**Exercise:** Please find every line in the entries below that contains the string "refine", and copy it.

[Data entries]
[Start of section]

/-- Everything that starting an entry can do. -/
theorem startEntry_cases (s : State) (e : AdmissionEntry) :
    (e.kind = .driveRun ∧ s.drives[e.drive].pending = none ∧ s.startEntry e = s) ∨
    (e.kind = .driveRun ∧ ∃ kind, s.drives[e.drive].pending = some kind ∧
      s.startEntry e =
        s.setDrive e.drive (startedRun s.drives[e.drive] kind s.settings.drives[e.drive] s.now s.clockMs)) ∨
    (e.kind = .segmentSend ∧ SendsOnly (askedNow s) (s.startEntry e)) ∨
    (e.kind = .segmentStart ∧ s.startEntry e = s.runSegment) := by
  cases hk : e.kind with
  | driveRun =>
    cases hp : s.drives[e.drive].pending with
    | none =>
      refine .inl ⟨rfl, rfl, ?_⟩
      unfold State.startEntry
      simp only [hk, hp]
    | some kind => exact .inr (.inl ⟨rfl, kind, rfl, startEntry_driveRun hk rfl hp⟩)
  | segmentSend =>
    refine .inr (.inr (.inl ⟨rfl, ?_⟩))
    unfold State.startEntry
    simp only [hk]
    exact sendsOnly_handOverFor (askedNow s) _ _
  | segmentStart =>
    refine .inr (.inr (.inr ⟨rfl, ?_⟩))
    unfold State.startEntry
    simp only [hk]

/-- The state in which a run of each kind starts (R106, R108). -/
def PendingKind.runState : PendingKind → DriveState
  | .move => .moving
  | .home => .homing

theorem startedRun_state (p : Drive) (kind : PendingKind) (c : DriveSettings) (now : Tick) (clockMs : Nat) :
    (startedRun p kind c now clockMs).state = kind.runState := by
  cases kind with
  | home => rfl
  | move =>
    unfold startedRun Drive.startMove Drive.takePhase
    simp only []
    split <;> rfl

/-- R60: what it is for a drive or the segment to run. -/
theorem runs_iff {j : Fin 4} : s.runs j = true ↔
    s.drives[j].state = .moving ∨ s.drives[j].state = .homing ∨
      (s.drives[j].state = .track ∧ s.track.running = true) := by
  unfold State.runs
  cases s.drives[j].state <;> simp

theorem runSegment_drive (s : State) : s.runSegment.drives[(3 : Fin 4)] = runningSegment s :=
  setDrive_same (s := { s with track.running := true }) 3 _

theorem runSegment_drive_other (s : State) {j : Fin 4} (hj : j ≠ 3) : s.runSegment.drives[j] = s.drives[j] :=
  setDrive_other (s := { s with track.running := true }) _ hj

section

variable {e : AdmissionEntry} {j : Fin 4}

theorem startEntry_settings : (s.startEntry e).settings = s.settings := by
  obtain ⟨-, -, h⟩ | ⟨-, _, -, h⟩ | ⟨-, h⟩ | ⟨-, h⟩ := startEntry_cases s e
  · rw [h]
  · rw [h]; rfl
  · exact h.settings
  · rw [h]; rfl

theorem startEntry_share : (s.startEntry e).share = s.share := by
  obtain ⟨-, -, h⟩ | ⟨-, _, -, h⟩ | ⟨-, h⟩ | ⟨-, h⟩ := startEntry_cases s e
  · rw [h]
  · rw [h]; rfl
  · exact h.share
  · rw [h]; rfl

/-- An entry's start touches no drive but its own; the segment is drive 3. -/
theorem startEntry_drive_other (h3 : e.kind = .segmentStart → e.drive = 3) (hj : j ≠ e.drive) :
    (s.startEntry e).drives[j] = s.drives[j] := by
  obtain ⟨-, -, h⟩ | ⟨-, _, -, h⟩ | ⟨-, h⟩ | ⟨hk, h⟩ := startEntry_cases s e
  · rw [h]
  · rw [h]
    exact setDrive_other _ hj
  · rw [h.drives]
    rfl
  · rw [h]
    exact runSegment_drive_other s (h3 hk ▸ hj)

/-- Nothing but the start of the segment orders it to run, and no start orders it to stop. -/
theorem startEntry_running : (s.startEntry e).track.running = (s.track.running || decide (e.kind = .segmentStart)) := by
  obtain ⟨hk, -, h⟩ | ⟨hk, _, -, h⟩ | ⟨hk, h⟩ | ⟨hk, h⟩ := startEntry_cases s e
  · rw [h, hk]
    exact (Bool.or_false _).symm
  · rw [h, hk]
    exact (Bool.or_false _).symm
  · rw [h.track, hk]
    exact (Bool.or_false _).symm
  · rw [h, hk]
    exact (Bool.or_true _).symm

/-- Nothing but the send of the segment moves the block. -/
theorem startEntry_track_state (hk : e.kind ≠ .segmentSend) : (s.startEntry e).track.state = s.track.state := by
  obtain ⟨-, -, h⟩ | ⟨-, _, -, h⟩ | ⟨hs, -⟩ | ⟨-, h⟩ := startEntry_cases s e
  · rw [h]
  · rw [h]; rfl
  · exact absurd hs hk
  · rw [h]; rfl

/-- The state of a drive after a start: as it was, MOVING or HOMING. -/
theorem startEntry_drive_state (s : State) (e : AdmissionEntry) (j : Fin 4) :
    (s.startEntry e).drives[j].state = s.drives[j].state ∨
      (s.startEntry e).drives[j].state = .moving ∨ (s.startEntry e).drives[j].state = .homing := by
  obtain ⟨-, -, h⟩ | ⟨-, kind, -, h⟩ | ⟨-, h⟩ | ⟨-, h⟩ := startEntry_cases s e
  · exact .inl (by rw [h])
  · rw [h]
    by_cases hj : j = e.drive
    · subst hj
      rw [setDrive_same, startedRun_state]
      cases kind
      · exact .inr (.inl rfl)
      · exact .inr (.inr rfl)
    · exact .inl (by rw [setDrive_other _ hj])
  · exact .inl (by rw [h.drives]; rfl)
  · rw [h]
    by_cases hj : j = 3
    · subst hj
      exact .inl (by rw [runSegment_drive]; rfl)
    · exact .inl (congrArg Drive.state (runSegment_drive_other s hj))

/-- R60: what runs goes on running. -/
theorem startEntry_runs (h : s.runs j = true) : (s.startEntry e).runs j = true := by
  rw [runs_iff] at h ⊢
  obtain hst | hst | hst := startEntry_drive_state s e j
  · rw [hst, startEntry_running]
    exact h.imp_right (Or.imp_right (And.imp_right fun hr => by rw [hr]; rfl))
  · exact .inl hst
  · exact .inr (.inl hst)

[End of section]

**Task output:**
      refine .inl ⟨rfl, rfl, ?_⟩
    refine .inr (.inr (.inl ⟨rfl, ?_⟩))
    refine .inr (.inr (.inr ⟨rfl, ?_⟩))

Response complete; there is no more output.